Quando um país, especialmente atrasado tecnologicamente como a Rússia, faz uma revolução socialista, sofre imediatamente de um boicote econômico por parte do resto do mundo. Ora, país algum é auto-suficiente (nem mesmo o mais rico de todos) e, portanto, passa a ter de produzir lá dentro tudo o que comprava dos outros. Essa, por si só, já é uma tarefa gigantesca , agravada pela falta de intercambio com centros de tecnologia mais avançados, o que poderia facilitar a superação do atraso no país. Mas, além disso, o país também sofre com a sabotagem daqueles que detinham o poder e não querem que a revolução acabe com os seus privilégios (a Rússia teve de enfrentar uma guerra civil para defender a revolução incipiente). Tudo isso facilita o aparecimento de um comando centralizado, um governo que não admite oposição e que censura os meios de comunicação para enfrentar as pressões de fora e de dentro e implementando, à sua maneira, o socialismo à força.

A democracia exige que haja discussão de diferentes pontos de vista, e que se faça experiencias para se chegar à conclusão de como agir da melhor forma em um determinado momento. Nada disso é possível quando o país tem tarefas urgentes a resolver, como a fome, o desemprego e o desabastecimento de muitos produtos. É preciso construir fábricas, dizer o que e como produzir e treinar mão-de-obra qualificada para esse trabalho. Além disso, a ameaça constante de guerra e invasões, faz com que boa parte dos recursos conseguidos sejam desviados para a indústria bélica, o que significa um desperdício de dinheiro que poderia ser investido no bem estar da população.

AS LIÇÕES DO SOCIALISMO
Se a Rússia, a China e Cuba não são (ou eram) países socialistas, então o que são?

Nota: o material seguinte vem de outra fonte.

/-! ## The algorithm's next words -/

theorem hostStep_client {s : State} (h : s.prog.length ≤ s.cpc) : hostStep s = .next (clientStep s) := by
  simp [hostStep, List.getElem?_eq_none h]

/-- With its stream used up the HOST goes on with its algorithm (R228). -/
theorem step_client {s : State} (hl : launchRefusal s.launch = none) (hm : nextMove s = .host) (hr : s.ready = true)
    (hf : s.fault = none) (hp : s.prog.length ≤ s.cpc) : step s = .next (clientStep (afterChoice s)) :=
  (step_host hl hm hr hf).trans (hostStep_client hp)

section
variable {s : State}

theorem clientStep_rendering {i : Fin 4} {forever : Bool} (h : s.client = .rendering i forever) :
    clientStep s = readRes (renderByte i forever) s := by
  unfold clientStep; rw [h]

theorem clientStep_table {rows : List HostRow} {next : HostNext} (h : s.client = .table rows next) :
    clientStep s = tableStep rows next s := by
  unfold clientStep; rw [h]

theorem clientStep_unlisted {n : Nat} (h : s.client = .unlisted n) :
    clientStep s = unlistedStep (s.unlistedAction n) s := by
  unfold clientStep; rw [h]

theorem hostReadStep_of_some {v : Byte} (h : s.res = some v) :
    hostReadStep s = { s with resReads := s.resReads ++ [v] } := readRes_of_some h

theorem hostReadStep_of_none (h : s.res = none) : hostReadStep s = raise .resUndef 0 s := readRes_of_none h

/-- An algorithm with nothing left to issue or decide takes a step that changes nothing. -/
theorem clientStep_of_not_clientMoves (h : clientMoves s = false) : clientStep s = s := by
  unfold clientMoves at h
  split at h
  · next hc => unfold clientStep; rw [hc]
  · cases h
  · cases h
  · next n hc =>
    rw [clientStep_unlisted hc, show s.unlistedAction n = .finish by simpa using h]
    rfl

theorem enterRow_of_some {rows : List HostRow} {n : Nat} {row : HostRow} (h : rows[n]? = some row) :
    enterRow rows n s = { s with prog := s.prog ++ row.words, client := clientAt rows row.next } := by
  unfold enterRow; rw [h]

theorem enterRow_of_none {rows : List HostRow} {n : Nat} (h : rows[n]? = none) :
    enterRow rows n s = { s with client := .stream } := by
  unfold enterRow; rw [h]

end

/-- An algorithm reads RES and goes on with the row that the value selects (R228). -/
theorem tableStep_onRes_of_some {s : State} (rows : List HostRow) (cases : List (Byte × Nat)) (otherwise : Nat) {v : Byte}
    (h : s.res = some v) :
    tableStep rows (.onRes cases otherwise) s =
      enterRow rows (selectRow cases otherwise v) { s with resReads := s.resReads ++ [v] } :=
  readRes_of_some h

/-- A read of RES while it holds none raises `F_RES_UNDEF` (R245). -/
theorem tableStep_onRes_of_none {s : State} (rows : List HostRow) (cases : List (Byte × Nat)) (otherwise : Nat)
    (h : s.res = none) : tableStep rows (.onRes cases otherwise) s = raise .resUndef 0 s :=
  readRes_of_none h

/-- The row that a value selects is that of the first case with the value. -/
theorem selectRow_eq (cases : List (Byte × Nat)) (otherwise : Nat) (v : Byte) :
    selectRow cases otherwise v = match cases.find? (fun c => c.1 == v) with | some c => c.2 | none => otherwise := by
  induction cases with
  | nil => rfl
  | cons c cs ih =>
    unfold selectRow at ih ⊢
    rw [List.lookup_cons, List.find?_cons, BEq.comm (a := v)]
    cases c.1 == v with
    | true => rfl
    | false => exact ih

/-! ## `MAIN_ITER` -/

theorem iterationHead_words : iterationHead.map encode = [0x12000000, 0x13000000] := rfl

/-- The words that follow the read of byte `i`: its rendering, and the read of the next byte or, after byte 3, the head of
the firmware's next iteration (R226, R227). -/
theorem afterByteRead_words (l : Launch) (i : Fin 4) (forever : Bool) (v : Byte) :
    (afterByteRead l i forever v).map encode = (lcdHex l (2 * i.val + 1) 1 v).map encode ++
      (if i.val = 3 then (if forever then [0x12000000, 0x13000000] else []) else [encode (.frmRead (i.val + 1))]) := by
  rw [afterByteRead, List.map_append]
  congr 1
  by_cases hi : i.val = 3
  · cases forever <;> simp [hi, iterationHead_words]
  · simp [hi, show i.val < 3 by omega]

theorem nextClient_eq (i : Fin 4) (forever : Bool) :
    nextClient i forever =
      if i.val = 3 then (if forever then .rendering 0 true else .stream) else .rendering (i + 1) forever := by
  by_cases hi : i.val = 3
  · simp [nextClient, hi]
  · simp [nextClient, hi, show i.val < 3 by omega]

/-- The rendering of byte `i` (R226). -/
theorem renderByte_eq (i : Fin 4) (forever : Bool) (v : Byte) (s : State) :
    renderByte i forever v s = { s with
      prog := s.prog ++ (lcdHex s.launch (2 * i.val + 1) 1 v).map encode ++
        (if i.val = 3 then (if forever then [0x12000000, 0x13000000] else []) else [encode (.frmRead (i.val + 1))])
      client :=
        if i.val = 3 then (if forever then .rendering 0 true else .stream) else .rendering (i + 1) forever } := by
  rw [List.append_assoc, ← afterByteRead_words, ← nextClient_eq]
  rfl

/-! ## The firmware's loop -/

/-- The HOST runs the main loop for ever (R227). -/
def InFirmware (s : State) : Prop := ∃ i, s.client = .rendering i true

theorem InFirmware.not_endState {s : State} (h : InFirmware s) : ¬ EndState s := by
  obtain ⟨i, hi⟩ := h
  rintro ⟨-, hm, -⟩
  simp [clientMoves, hi] at hm

theorem nextClient_forever (i : Fin 4) : ∃ j, nextClient i true = .rendering j true := by
  unfold nextClient
  split
  · exact ⟨_, rfl⟩
  · exact ⟨_, rfl⟩

/-- The loop has no exit: after each byte it goes on. -/
theorem InFirmware.clientStep {s : State} (h : InFirmware s) : InFirmware (clientStep s) := by
  obtain ⟨i, hi⟩ := h
  rw [clientStep_rendering hi]
  cases hres : s.res with
  | none => rw [readRes_of_none hres]; exact ⟨i, hi⟩
  | some v => rw [readRes_of_some hres]; exact nextClient_forever i

theorem hostReadStep_client (s : State) : (hostReadStep s).client = s.client := by
  cases h : s.res with
  | none => rw [hostReadStep_of_none h]; rfl
  | some v => rw [hostReadStep_of_some h]

theorem InFirmware.agentStep {m : Move} {s t : State} (h : InFirmware s) (hs : agentStep m s = .next t) :
    InFirmware t := by
  have of_client {u : State} (hu : u.client = s.client) : InFirmware u := h.imp fun _ hi => hu.trans hi
  obtain ⟨-, rfl⟩ | ⟨-, rfl⟩ | ⟨-, -, -, hc⟩ | ⟨-, -, -, hh⟩ | ⟨-, -, -, rfl⟩ | ⟨-, rfl⟩ := agentStep_cases hs
  · exact of_client rfl
  · exact of_client (engineStep_frame s).client
  · obtain ⟨-, i, -, -, he⟩ := ctrlStep_cases hc
    exact of_client (exec_frame he).client
  · obtain ⟨w, -, -, -, rfl⟩ | ⟨-, i, -, -, he⟩ | ⟨-, rfl⟩ := hostStep_cases hh
    · exact of_client rfl
    · exact of_client (exec_frame he).client
    · exact h.clientStep
  · exact of_client (hostReadStep_client s)
  · exact h

theorem InFirmware.step {s t : State} (h : InFirmware s) (hs : step s = .next t) : InFirmware t :=
  InFirmware.agentStep (s := afterChoice s) h (step_cases hs).2

/-- What every step keeps, a run keeps. -/
theorem runFor_keeps {P : State → Prop} (hP : ∀ {s t}, P s → step s = .next t → P t) {k : Nat} {s t : State} (h : P s)
    (hk : runFor k s = .next t) : P t := by
  induction k generalizing s with
  | zero => cases hk; exact h
  | succ k ih =>
    cases hs : step s with
    | next u => exact ih (hP h hs) ((runFor_succ hs k).symm.trans hk)
    | fault r => simp [runFor, Host.Core.run, core, hs] at hk
    | refused r => simp [runFor, Host.Core.run, core, hs] at hk

/-- Settles O59: a step of the rendering is a read of RES and `renderByte`; that the firmware's loop goes on is an invariant
of every agent's step. -/
theorem mainIterationRendersEachByte : Obligations.MainIterationRendersEachByte := by
  refine ⟨fun s => ⟨rfl, rfl, ?_, rfl⟩, fun s i forever v hl hm hr hf hp hc hv => ?_, fun k s t i hc hk => ?_⟩
  · simp [startFirmware, iterationHead_words]
  · rw [step_client hl hm hr hf hp, clientStep_rendering (s := afterChoice s) hc,
      readRes_of_some (s := afterChoice s) hv]
    exact congrArg _ (renderByte_eq i forever v _)
  · exact (runFor_keeps InFirmware.step ⟨i, hc⟩ hk).not_endState

/-! ## The end of a run -/

/-- A run has at most one end, the first of its end states (R232). -/
theorem EndsAfter.unique {k m : Nat} {s t u : State} (h : EndsAfter k s t) (h' : EndsAfter m s u) : k = m ∧ t = u := by
  obtain ⟨hk, ht, hfirst⟩ := h
  obtain ⟨hm, hu, hfirst'⟩ := h'
  obtain hlt | rfl | hgt := Nat.lt_trichotomy k m
  · exact absurd ht (hfirst' k t hlt hk)
  · exact ⟨rfl, Host.Outcome.next.inj (hk.symm.trans hm)⟩
  · exact absurd hu (hfirst m u hgt hm)

/-- At an end state neither CTRL nor the HOST has anything to do (R64, R232). -/
theorem EndState.step {s : State} (h : EndState s) (hl : launchRefusal s.launch = none)
    (hm : nextMove s = .host ∨ nextMove s = .ctrl) : step s = .next (afterChoice s) := by
  obtain ⟨hp, hc, hr, hf⟩ := h
  obtain hm | hm := hm
  · rw [step_client hl hm hr hf (Nat.le_of_eq hp.symm), clientStep_of_not_clientMoves (s := afterChoice s) hc]
  · exact step_ctrl_disabled hl hm (.inl hr)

Sem dúvida, houve uma revolução econômica nestes países. O fato dos meios de produção não pertencerem mais a poucos indivíduos e famílias, fez com que o montante de recursos disponíveis para a população em geral fosse bem maior. Todos os países ditos socialistas tiveram um crescimento econômico surpreendente, especialmente nos primeiros anos. Apesar de gastarem a maior parte da receita com exércitos e armamentos, conseguiram dar um padrão de vida para a população que não existia antes da revolução. Todos eles praticamente acabaram com o analfabetismo, a miséria e o desemprego. Toda a população passou a ter acesso à moradia, educação e saúde. O progresso econômico foi surpreendente, comparado com o que existia antes. Porém, como já dissemos, não é possível existir como uma ilha socialista em um mar capitalista. A concorrencia externa, com o avanço tecnológico, acabou por derrotar o sistema econômico existente nesses países. Mas, afinal, por que não deu certo? Há muitas explicações e talvez a mais simples seja que não era o momento histórico adequado para uma revolução socialista mundial. Hoje, com a globalização da economia, os países são mais dependentes uns dos outros, o que tornaria mais fácil de acontecer o efeito dominó descrito anteriormente.

Se a revolução houvesse sido mais abrangente, talvez estivéssemos hoje gozando dos benefícios de viver numa sociedade onde cada indivíduo pudesse desenvolver o seu trabalho de acordo com os seus talentos, onde os elementos básicos para a sobrevivencia, como moradia, saúde, alimentação e educação fossem garantidos a todos e onde o avanço de cada um representasse o progresso de toda a sociedade.